- Exercise objective
Identify all lines below that hold "headerBytes" and collect them.

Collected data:
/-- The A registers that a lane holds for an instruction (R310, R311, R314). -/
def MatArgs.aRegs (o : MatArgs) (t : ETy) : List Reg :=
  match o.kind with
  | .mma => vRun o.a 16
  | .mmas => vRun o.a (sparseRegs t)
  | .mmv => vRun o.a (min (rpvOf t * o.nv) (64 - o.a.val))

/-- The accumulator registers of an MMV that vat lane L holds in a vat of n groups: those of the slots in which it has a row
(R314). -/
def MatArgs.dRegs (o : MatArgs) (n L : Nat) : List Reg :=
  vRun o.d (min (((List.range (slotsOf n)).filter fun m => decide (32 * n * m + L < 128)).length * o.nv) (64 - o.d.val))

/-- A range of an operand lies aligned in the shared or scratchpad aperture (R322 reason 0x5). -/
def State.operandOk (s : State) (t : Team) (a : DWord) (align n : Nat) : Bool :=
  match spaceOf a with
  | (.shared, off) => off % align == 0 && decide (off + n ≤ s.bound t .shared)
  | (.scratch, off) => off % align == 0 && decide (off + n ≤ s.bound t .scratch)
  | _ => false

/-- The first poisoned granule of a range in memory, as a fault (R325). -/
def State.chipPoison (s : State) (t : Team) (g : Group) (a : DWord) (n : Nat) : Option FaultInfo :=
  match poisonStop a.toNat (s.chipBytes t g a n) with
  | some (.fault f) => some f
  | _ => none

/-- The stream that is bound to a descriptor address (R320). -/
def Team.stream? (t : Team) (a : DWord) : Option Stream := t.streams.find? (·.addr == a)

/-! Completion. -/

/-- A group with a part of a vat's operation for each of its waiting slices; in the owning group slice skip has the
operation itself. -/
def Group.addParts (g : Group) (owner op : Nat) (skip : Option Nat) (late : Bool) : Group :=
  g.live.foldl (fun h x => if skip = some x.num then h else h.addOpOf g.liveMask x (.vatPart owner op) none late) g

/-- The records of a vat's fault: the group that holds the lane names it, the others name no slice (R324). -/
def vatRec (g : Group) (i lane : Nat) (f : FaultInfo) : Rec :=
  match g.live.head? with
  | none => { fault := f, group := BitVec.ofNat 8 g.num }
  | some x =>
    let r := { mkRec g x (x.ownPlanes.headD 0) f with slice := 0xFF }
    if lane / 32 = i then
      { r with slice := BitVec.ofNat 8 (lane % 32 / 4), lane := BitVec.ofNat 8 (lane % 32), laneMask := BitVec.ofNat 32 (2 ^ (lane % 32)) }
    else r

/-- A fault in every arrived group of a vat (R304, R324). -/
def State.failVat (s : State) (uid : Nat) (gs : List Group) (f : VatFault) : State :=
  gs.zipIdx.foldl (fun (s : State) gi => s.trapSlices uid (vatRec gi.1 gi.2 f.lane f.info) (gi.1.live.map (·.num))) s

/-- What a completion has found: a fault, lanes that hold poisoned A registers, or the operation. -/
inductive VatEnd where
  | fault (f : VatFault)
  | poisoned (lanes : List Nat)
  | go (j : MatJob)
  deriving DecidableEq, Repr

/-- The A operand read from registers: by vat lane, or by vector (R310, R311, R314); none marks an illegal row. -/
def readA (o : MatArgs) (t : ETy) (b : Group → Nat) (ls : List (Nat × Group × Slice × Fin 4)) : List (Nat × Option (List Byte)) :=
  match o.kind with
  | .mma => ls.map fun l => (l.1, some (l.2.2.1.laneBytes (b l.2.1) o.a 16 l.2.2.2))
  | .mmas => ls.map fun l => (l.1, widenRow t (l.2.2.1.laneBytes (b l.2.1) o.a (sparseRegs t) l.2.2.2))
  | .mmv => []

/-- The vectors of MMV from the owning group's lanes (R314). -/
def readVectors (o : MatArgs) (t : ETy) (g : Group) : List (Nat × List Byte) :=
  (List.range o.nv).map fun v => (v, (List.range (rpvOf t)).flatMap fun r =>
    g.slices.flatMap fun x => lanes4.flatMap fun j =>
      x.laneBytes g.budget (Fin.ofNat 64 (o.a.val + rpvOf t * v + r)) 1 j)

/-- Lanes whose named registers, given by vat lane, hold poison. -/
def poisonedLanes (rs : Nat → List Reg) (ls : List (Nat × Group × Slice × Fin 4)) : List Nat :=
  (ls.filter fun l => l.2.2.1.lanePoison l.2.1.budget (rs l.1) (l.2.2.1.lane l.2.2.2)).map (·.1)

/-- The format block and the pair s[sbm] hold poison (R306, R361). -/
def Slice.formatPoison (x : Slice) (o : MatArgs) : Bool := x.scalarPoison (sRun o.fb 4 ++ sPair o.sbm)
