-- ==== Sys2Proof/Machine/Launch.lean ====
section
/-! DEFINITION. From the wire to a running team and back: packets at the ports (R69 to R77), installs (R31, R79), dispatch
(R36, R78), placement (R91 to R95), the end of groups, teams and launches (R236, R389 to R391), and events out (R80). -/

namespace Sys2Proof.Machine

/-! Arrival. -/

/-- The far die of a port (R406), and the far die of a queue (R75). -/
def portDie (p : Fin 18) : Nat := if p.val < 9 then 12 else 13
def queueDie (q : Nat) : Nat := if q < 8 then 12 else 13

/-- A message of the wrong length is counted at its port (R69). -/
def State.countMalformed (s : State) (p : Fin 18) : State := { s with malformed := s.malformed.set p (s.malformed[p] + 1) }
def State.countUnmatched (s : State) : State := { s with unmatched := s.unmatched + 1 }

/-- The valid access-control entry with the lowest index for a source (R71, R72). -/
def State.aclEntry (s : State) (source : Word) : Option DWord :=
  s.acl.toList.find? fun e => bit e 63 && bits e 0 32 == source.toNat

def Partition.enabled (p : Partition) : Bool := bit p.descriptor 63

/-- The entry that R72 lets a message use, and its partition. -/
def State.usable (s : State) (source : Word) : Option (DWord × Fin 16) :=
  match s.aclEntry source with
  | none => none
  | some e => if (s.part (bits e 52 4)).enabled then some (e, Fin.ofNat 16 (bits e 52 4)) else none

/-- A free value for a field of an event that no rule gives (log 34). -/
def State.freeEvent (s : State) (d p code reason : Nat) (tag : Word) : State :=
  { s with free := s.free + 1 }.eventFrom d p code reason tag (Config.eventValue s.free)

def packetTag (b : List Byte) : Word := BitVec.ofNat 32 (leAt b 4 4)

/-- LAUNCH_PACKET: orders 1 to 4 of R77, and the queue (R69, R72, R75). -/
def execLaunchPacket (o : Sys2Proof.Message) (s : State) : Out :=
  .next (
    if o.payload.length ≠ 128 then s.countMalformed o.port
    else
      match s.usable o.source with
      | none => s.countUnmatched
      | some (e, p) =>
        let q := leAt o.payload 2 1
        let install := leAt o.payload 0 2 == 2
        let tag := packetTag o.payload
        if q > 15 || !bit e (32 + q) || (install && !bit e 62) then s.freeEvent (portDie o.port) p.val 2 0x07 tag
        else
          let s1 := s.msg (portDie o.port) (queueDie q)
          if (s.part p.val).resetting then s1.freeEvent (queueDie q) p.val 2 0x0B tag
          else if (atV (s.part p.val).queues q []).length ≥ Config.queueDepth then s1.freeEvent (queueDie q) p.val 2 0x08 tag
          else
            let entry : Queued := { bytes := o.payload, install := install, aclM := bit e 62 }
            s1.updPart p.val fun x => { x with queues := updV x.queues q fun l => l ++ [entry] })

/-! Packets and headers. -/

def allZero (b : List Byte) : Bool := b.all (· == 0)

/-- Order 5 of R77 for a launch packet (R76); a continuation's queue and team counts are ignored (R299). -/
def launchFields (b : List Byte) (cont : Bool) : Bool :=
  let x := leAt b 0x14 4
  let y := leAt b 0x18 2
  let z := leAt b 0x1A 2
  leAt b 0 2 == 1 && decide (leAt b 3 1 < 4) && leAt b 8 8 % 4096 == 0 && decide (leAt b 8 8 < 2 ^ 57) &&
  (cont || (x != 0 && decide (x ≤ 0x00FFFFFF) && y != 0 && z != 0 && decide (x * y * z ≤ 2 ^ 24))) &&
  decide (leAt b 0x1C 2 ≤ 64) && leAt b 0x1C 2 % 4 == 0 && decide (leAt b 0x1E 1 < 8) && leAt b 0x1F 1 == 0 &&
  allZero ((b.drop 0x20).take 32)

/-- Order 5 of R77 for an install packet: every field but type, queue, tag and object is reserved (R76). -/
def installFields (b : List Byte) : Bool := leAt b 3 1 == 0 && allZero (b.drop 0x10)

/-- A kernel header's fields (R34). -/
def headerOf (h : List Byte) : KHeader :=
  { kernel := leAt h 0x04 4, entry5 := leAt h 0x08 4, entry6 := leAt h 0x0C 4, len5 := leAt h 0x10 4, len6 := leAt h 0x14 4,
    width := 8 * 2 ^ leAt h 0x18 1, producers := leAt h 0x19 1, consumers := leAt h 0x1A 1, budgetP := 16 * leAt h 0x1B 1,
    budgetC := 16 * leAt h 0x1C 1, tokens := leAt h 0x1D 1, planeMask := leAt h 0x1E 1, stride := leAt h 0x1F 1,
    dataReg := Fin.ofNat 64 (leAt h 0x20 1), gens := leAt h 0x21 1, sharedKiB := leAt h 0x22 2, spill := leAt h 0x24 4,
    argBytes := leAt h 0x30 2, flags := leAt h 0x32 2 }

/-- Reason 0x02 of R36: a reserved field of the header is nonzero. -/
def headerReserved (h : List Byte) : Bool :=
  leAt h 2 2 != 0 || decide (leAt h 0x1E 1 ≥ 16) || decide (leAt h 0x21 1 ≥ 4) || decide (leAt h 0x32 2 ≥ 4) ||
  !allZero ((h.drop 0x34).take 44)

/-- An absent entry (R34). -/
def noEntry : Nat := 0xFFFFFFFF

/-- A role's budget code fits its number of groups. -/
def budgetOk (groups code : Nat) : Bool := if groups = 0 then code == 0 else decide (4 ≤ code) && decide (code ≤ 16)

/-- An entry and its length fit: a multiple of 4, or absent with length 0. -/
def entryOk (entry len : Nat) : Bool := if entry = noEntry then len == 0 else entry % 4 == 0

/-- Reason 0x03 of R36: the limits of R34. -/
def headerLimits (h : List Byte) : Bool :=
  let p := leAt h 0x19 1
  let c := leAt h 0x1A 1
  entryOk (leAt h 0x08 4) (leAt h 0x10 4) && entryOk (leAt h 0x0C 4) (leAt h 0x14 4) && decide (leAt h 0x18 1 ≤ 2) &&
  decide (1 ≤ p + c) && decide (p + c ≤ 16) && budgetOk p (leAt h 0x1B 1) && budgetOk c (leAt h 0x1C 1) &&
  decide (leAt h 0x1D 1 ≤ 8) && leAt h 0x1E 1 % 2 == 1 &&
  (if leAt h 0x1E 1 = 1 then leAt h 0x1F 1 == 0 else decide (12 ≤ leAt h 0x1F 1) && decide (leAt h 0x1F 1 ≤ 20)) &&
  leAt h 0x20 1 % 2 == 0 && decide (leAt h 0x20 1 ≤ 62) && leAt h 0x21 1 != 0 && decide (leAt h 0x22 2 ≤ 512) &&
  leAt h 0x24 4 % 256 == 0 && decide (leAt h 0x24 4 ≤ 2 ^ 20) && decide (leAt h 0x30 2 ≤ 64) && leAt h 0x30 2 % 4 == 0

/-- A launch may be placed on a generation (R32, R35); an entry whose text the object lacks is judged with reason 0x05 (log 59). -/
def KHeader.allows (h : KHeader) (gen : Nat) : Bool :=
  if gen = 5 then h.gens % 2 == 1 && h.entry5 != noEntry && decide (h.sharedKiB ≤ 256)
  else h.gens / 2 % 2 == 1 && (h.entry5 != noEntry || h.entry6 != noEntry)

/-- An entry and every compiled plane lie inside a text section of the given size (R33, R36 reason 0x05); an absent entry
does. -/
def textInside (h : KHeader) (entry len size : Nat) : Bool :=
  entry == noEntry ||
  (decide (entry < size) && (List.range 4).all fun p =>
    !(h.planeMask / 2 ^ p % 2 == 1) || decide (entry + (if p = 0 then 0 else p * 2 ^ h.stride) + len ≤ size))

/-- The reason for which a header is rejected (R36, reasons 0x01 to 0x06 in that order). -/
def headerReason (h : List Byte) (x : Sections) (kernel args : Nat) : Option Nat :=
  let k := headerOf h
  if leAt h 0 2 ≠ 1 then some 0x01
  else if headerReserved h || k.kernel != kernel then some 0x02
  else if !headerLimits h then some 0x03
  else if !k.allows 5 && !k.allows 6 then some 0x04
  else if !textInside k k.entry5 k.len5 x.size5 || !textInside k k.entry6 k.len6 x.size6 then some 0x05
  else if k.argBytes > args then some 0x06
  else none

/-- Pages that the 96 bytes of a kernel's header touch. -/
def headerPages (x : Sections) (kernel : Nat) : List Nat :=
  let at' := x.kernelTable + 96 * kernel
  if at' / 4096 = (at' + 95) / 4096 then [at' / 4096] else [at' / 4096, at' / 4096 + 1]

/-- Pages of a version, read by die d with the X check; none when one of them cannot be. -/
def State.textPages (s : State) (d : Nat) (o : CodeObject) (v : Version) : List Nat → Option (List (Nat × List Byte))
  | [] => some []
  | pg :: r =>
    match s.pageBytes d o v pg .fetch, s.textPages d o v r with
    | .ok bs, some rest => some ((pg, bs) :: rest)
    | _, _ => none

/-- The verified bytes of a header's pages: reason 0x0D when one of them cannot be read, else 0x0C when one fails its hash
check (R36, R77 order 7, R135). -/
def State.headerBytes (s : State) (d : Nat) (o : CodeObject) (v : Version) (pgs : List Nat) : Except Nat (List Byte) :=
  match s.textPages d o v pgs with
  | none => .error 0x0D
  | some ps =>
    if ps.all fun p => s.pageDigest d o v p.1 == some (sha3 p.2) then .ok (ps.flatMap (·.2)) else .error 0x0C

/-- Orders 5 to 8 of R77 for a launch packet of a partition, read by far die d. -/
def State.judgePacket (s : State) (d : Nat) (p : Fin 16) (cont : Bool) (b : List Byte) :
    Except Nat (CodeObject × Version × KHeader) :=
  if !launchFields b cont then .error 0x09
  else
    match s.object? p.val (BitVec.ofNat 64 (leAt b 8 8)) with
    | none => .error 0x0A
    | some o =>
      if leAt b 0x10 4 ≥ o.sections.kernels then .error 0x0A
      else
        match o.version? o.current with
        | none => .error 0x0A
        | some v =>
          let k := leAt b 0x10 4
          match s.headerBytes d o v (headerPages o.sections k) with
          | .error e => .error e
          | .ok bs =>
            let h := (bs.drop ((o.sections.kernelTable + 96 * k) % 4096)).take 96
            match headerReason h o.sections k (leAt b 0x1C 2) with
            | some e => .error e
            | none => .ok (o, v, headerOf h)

- Expected answer
def State.headerBytes (s : State) (d : Nat) (o : CodeObject) (v : Version) (pgs : List Nat) : Except Nat (List Byte) :=
          match s.headerBytes d o v (headerPages o.sections k) with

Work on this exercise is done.